Even though the prospects are thrilling, the technology is still in its childhood stage and faces lots of restrictions such as ethical acquisition of human tissue, its treatment, long-term storage, and maintaining such sophisticated biocomputer systems. Final spark Imagine’s team is confident that in not so distant future the Neuro platform will allow to conduct experiments lasting up to 100 days non-stop and will increase its capabilities thereafter.
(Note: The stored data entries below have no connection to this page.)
-- ==== Sys2Proof/Laws/Links.lean ====
section
/-! SUPPORT. A taken request said once: its answer's state, the board brought up to date, the reply held by its place. -/

namespace Sys2Proof.Machine

@[simp] theorem Request.replyType_code (r : Request) : replyType r.code = r.code + 0x80#8 := by
  cases r <;> rfl

/-- A request row that is taken and permitted: the block's work, the board behind it, the reply in its place. -/
theorem takenRequest_of_takes {s : State} {l : LinkId} (h : s.takes l) (now : HillTime) (tag : Byte) {r : Request}
    (hp : r.permitted l = true) :
    takenRequest now l tag r s =
      .next ((boardSync (requestMarks (s.setClock now) r (serve (s.setClock now) l r)) (s.setClock now)
          (serve (s.setClock now) l r).state).place l
        (.answered { type := r.code + 0x80#8, tag := tag, code := (serve (s.setClock now) l r).code,
                     body := (serve (s.setClock now) l r).body })) := by
  obtain ⟨hh, hi, hq⟩ := h
  have hq' : ¬ 4 ≤ (s.link l).queue.length := by omega
  simp [takenRequest, taken, hh, requestEvent, State.arrive, hq', hi, State.takeFrame, answerTo, hp, worked]

/-- A request row whose link the type does not belong to. -/
theorem takenRequest_not_permitted {s : State} {l : LinkId} (h : s.takes l) (now : HillTime) (tag : Byte) {r : Request}
    (hp : r.permitted l = false) :
    takenRequest now l tag r s =
      .next ((s.setClock now).place l
        (.answered { type := r.code + 0x80#8, tag := tag, code := .notPermitted, body := [] })) := by
  obtain ⟨hh, hi, hq⟩ := h
  have hq' : ¬ 4 ≤ (s.link l).queue.length := by omega
  simp [takenRequest, taken, hh, requestEvent, State.arrive, hq', hi, State.takeFrame, answerTo, hp, refuse]

/-- An event row while the part is not held in reset. -/
theorem taken_of_not_held {s : State} (h : s.held = false) (now : HillTime) (f : State → State) :
    taken now s f = .next (f (s.setClock now)) := by
  simp [taken, h]

@[simp] theorem State.place_pending (s : State) (l : LinkId) (p : Place) : (s.place l p).pending = s.pending := by
  simp [State.place]
@[simp] theorem State.place_clock (s : State) (l : LinkId) (p : Place) : (s.place l p).clock = s.clock := by
  simp [State.place]
@[simp] theorem State.place_held (s : State) (l : LinkId) (p : Place) : (s.place l p).held = s.held := by
  simp [State.place]
@[simp] theorem State.place_initPhase (s : State) (l : LinkId) (p : Place) :
    (s.place l p).initPhase = s.initPhase := by
  simp [State.place]
@[simp] theorem State.place_round (s : State) (l : LinkId) (p : Place) : (s.place l p).round = s.round := by
  simp [State.place]
@[simp] theorem State.place_scoring (s : State) (l : LinkId) (p : Place) : (s.place l p).scoring = s.scoring := by
  simp [State.place]
@[simp] theorem State.place_start (s : State) (l : LinkId) (p : Place) : (s.place l p).start = s.start := by
  simp [State.place]
@[simp] theorem State.place_wind (s : State) (l : LinkId) (p : Place) : (s.place l p).wind = s.wind := by
  simp [State.place]
@[simp] theorem State.place_corridor (s : State) (l : LinkId) (p : Place) : (s.place l p).corridor = s.corridor := by
  simp [State.place]
@[simp] theorem State.place_flight (s : State) (l : LinkId) (p : Place) : (s.place l p).flight = s.flight := by
  simp [State.place]
@[simp] theorem State.place_board (s : State) (l : LinkId) (p : Place) : (s.place l p).board = s.board := by
  simp [State.place]

end Sys2Proof.Machine
end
The construction of this explanatory system has initiated debates concerning the shape of things to come in computing and artificial intelligence. Popular opinion suggests that it might be possible to create artificial intelligence that resembles humans more closely and learns in a more organic manner; perhaps even learns to adapt by itself. The full-scale application is however far far away, the Neuro platform gives an insight into a bold futuristic vision of a world where living biological entities will form the core of computing architecture and processes, in stark unison with advanced biotechnology and digital computing architecture that creates non-ostensible digital intelligence that could incorporate even emotions of human beings.

At the present moment, the Neuro platform is available to institutions for about $500 a month, which avails them the capability to run controlled experiments over the internet. Wetware computing continues to has many more paths left to explore, but with the increased energy concerns that come with the exponential growth of AIs, solutions such as the Final Spark biocomputer will most likely feature, making a sustainable model of computing – a technological impossibility of the yore, even more plausible than it has ever been.
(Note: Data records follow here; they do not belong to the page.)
section
variable (s : State) (f : ScanFields)

/-- The checks of REPLACE and ADD before the length of the list (R70). -/
abbrev scanFits : Prop :=
  scanSettingsFit f = true ∧ (1 ≤ f.entries.length ∧ f.entries.length ≤ 16) ∧ scanEntriesFit s.wind f.entries = true

theorem scanReplace_eq :
    scanReplace s f = if scanFits s f then scanWork s f f.entries else refuse s .outOfRange (scanBody 0 none) := rfl

theorem scanAdd_eq :
    scanAdd s f =
      if scanFits s f then
        if s.wind.scanList.length + f.entries.length ≤ 16 then scanWork s f (s.wind.scanList ++ f.entries)
        else refuse s .listFull (scanBody 0 none)
      else refuse s .outOfRange (scanBody 0 none) := rfl

theorem scanKeep_eq :
    scanKeep s f =
      if scanSettingsFit f = true ∧ f.entries = [] then scanWork s f s.wind.scanList
      else refuse s .outOfRange (scanBody 0 none) := rfl

end

section
variable {s : State} {now : HillTime} {f : ScanFields} {mode : Nat}

theorem exec_scan_refused (h : s.takes .control) (tag : Byte) {code : ResultCode}
    (hs : serveScan (s.setClock now) mode f = refuse (s.setClock now) code (scanBody 0 none)) :
    takenRequest now .control tag (.scan mode f) s =
      s.answering now .control 0x84#8 tag code [byteField 0, .u16 none] :=
  takenRequest_refuse h tag rfl (fun _ => rfl) hs

theorem exec_scan_accepted (h : s.takes .control) (tag : Byte) {l : List Nat}
    (hs : serveScan (s.setClock now) mode f = scanWork (s.setClock now) f l) :
    takenRequest now .control tag (.scan mode f) s =
      (s.setWind { s.wind with
        scanPeriod := f.period, silentCount := f.silent, clearCount := f.clear, scanList := l }).answering now .control
          0x84#8 tag .ok [byteField l.length, .u16 (some f.period)] :=
  takenRequest_quiet h tag (r := .scan mode f) rfl (fun _ => rfl) hs boardSync_unread

end

/-- Settles O40: the checks of R70 and the list each mode leaves. -/
theorem scanWritesTheScanSettings : Obligations.ScanWritesTheScanSettings := by
  rintro now tag f settings entries u s h hsettings hentries hu
  have hfits : settings ∧ entries ↔ scanFits (s.setClock now) f := by
    rw [hsettings, hentries, scanFits, scanSettingsFit_iff, scanEntriesFit_iff]
    rfl
  have hkeeps : settings ∧ f.entries = [] ↔ scanSettingsFit f = true ∧ f.entries = [] := by
    rw [hsettings, scanSettingsFit_iff]
  have hreplace : serveScan (s.setClock now) 0 f = _ := scanReplace_eq (s.setClock now) f
  have hadd : serveScan (s.setClock now) 1 f = _ := scanAdd_eq (s.setClock now) f
  have hkeep : serveScan (s.setClock now) 2 f = _ := scanKeep_eq (s.setClock now) f
  rw [hu]
  refine ⟨fun hs he => ?replace, fun hs he hlen => ?add, fun hs he hlen => ?full, fun hs he => ?keep,
    fun hn => ?refused, fun hn => ?notKept⟩
  case replace => exact exec_scan_accepted h tag (hreplace.trans (if_pos (hfits.mp ⟨hs, he⟩)))
  case add =>
    rw [← List.length_append]
    exact exec_scan_accepted h tag (hadd.trans ((if_pos (hfits.mp ⟨hs, he⟩)).trans (if_pos hlen)))
  case full => exact exec_scan_refused h tag (hadd.trans ((if_pos (hfits.mp ⟨hs, he⟩)).trans (if_neg hlen.not_ge)))
  case keep => exact exec_scan_accepted h tag (hkeep.trans (if_pos (hkeeps.mp ⟨hs, he⟩)))
  case refused =>
    have hnot : ¬scanFits (s.setClock now) f := fun hf => not_and_or.mpr hn (hfits.mpr hf)
    exact ⟨exec_scan_refused h tag (hreplace.trans (if_neg hnot)),
      exec_scan_refused h tag (hadd.trans (if_neg hnot))⟩
  case notKept =>
    exact exec_scan_refused h tag (hkeep.trans (if_neg fun hf => not_and_or.mpr hn (hkeeps.mpr hf)))

/-! UNIT and BASE -/

section
variable {s : State} {i : Nat} {f : UnitFields}

theorem unitConfigure_of_inRound (hp : s.round.part = .round) :
    unitConfigure s i f = refuse s .roundOpen unitRefused := by
  simp [unitConfigure, State.inRound, hp]

theorem unitRemove_of_inRound (hp : s.round.part = .round) : unitRemove s i = refuse s .roundOpen unitRefused := by
  simp [unitRemove, State.inRound, hp]

variable (hp : s.round.part ≠ .round)
include hp

theorem unitConfigure_of_index (hi : ¬(1 ≤ i ∧ i ≤ 10)) :
    unitConfigure s i f = refuse s .outOfRange unitRefused := by
  simp only [unitConfigure, State.inRound, beq_iff_eq, if_neg hp, if_pos hi]

theorem unitRemove_of_index (hi : ¬(1 ≤ i ∧ i ≤ 10)) : unitRemove s i = refuse s .outOfRange unitRefused := by
  simp only [unitRemove, State.inRound, beq_iff_eq, if_neg hp, if_pos hi]

variable (hi : 1 ≤ i ∧ i ≤ 10)
include hi

theorem unitRemove_of_none (hu : entry s.flight.units i = none) : unitRemove s i = refuse s .wrongState unitRefused := by
  simp only [unitRemove, State.inRound, beq_iff_eq, if_neg hp, if_neg (not_not.mpr hi), hu]

theorem unitRemove_of_some {u : StripUnit} (hu : entry s.flight.units i = some u) :
    unitRemove s i =
      accept ((s.setFlight { voidStripSlot s.flight i with units := setEntry s.flight.units i none }).post
        (.unta i u.address (some u.state) none .removed s.clock)).evaluateReady (unitBody i none) := by
  simp only [unitRemove, State.inRound, beq_iff_eq, if_neg hp, if_neg (not_not.mpr hi), hu]
  rfl

theorem unitConfigure_of_fields
    (hf : orientationOf f.orientation = none ∨ ¬((1 ≤ f.address ∧ f.address ≤ 31) ∧ f.firstMark ≤ 216)) :
    unitConfigure s i f = refuse s .outOfRange unitRefused := by
  simp only [unitConfigure, State.inRound, beq_iff_eq, if_neg hp, if_neg (not_not.mpr hi)]
  split
  · rfl
  · next o ho => exact if_pos (hf.resolve_left (by simp [ho]))

theorem unitConfigure_of_fit {o : Orientation} (ho : orientationOf f.orientation = some o)
    (hf : (1 ≤ f.address ∧ f.address ≤ 31) ∧ f.firstMark ≤ 216) :
    unitConfigure s i f =
      if othersAny (fun u => u.address == f.address) i s.flight.units then refuse s .addressInUse unitRefused
      else if othersAny (fun u => rangesMeet u.firstMark f.firstMark) i s.flight.units then
        refuse s .overlap unitRefused
      else
        accept ((s.setFlight { voidStripSlot s.flight i with
          units := setEntry s.flight.units i (some
            { address := f.address, firstMark := f.firstMark, orientation := o, state := .online, miss := 0,
              good := 0 }) }).noteUnit i f.address (unitStateOf s.flight i) (some .online) .configured).evaluateReady
          (unitBody i (some .online)) := by
  simp only [unitConfigure, State.inRound, beq_iff_eq, if_neg hp, if_neg (not_not.mpr hi), ho,
    if_neg (not_not.mpr hf)]
  rfl

end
This advancement in technology changes the narrative of future computers as it envisions the use of human nerves cells together with other digital technologies in providing solutions and computational power that has never been achieved before. The scientific community is keen on any further developments because such biocomputers will new exist not just for providing energy for electronics but also where interaction is almost “animation” such as in advanced artificial intelligence systems, nimbly walking the worlds of machine and life.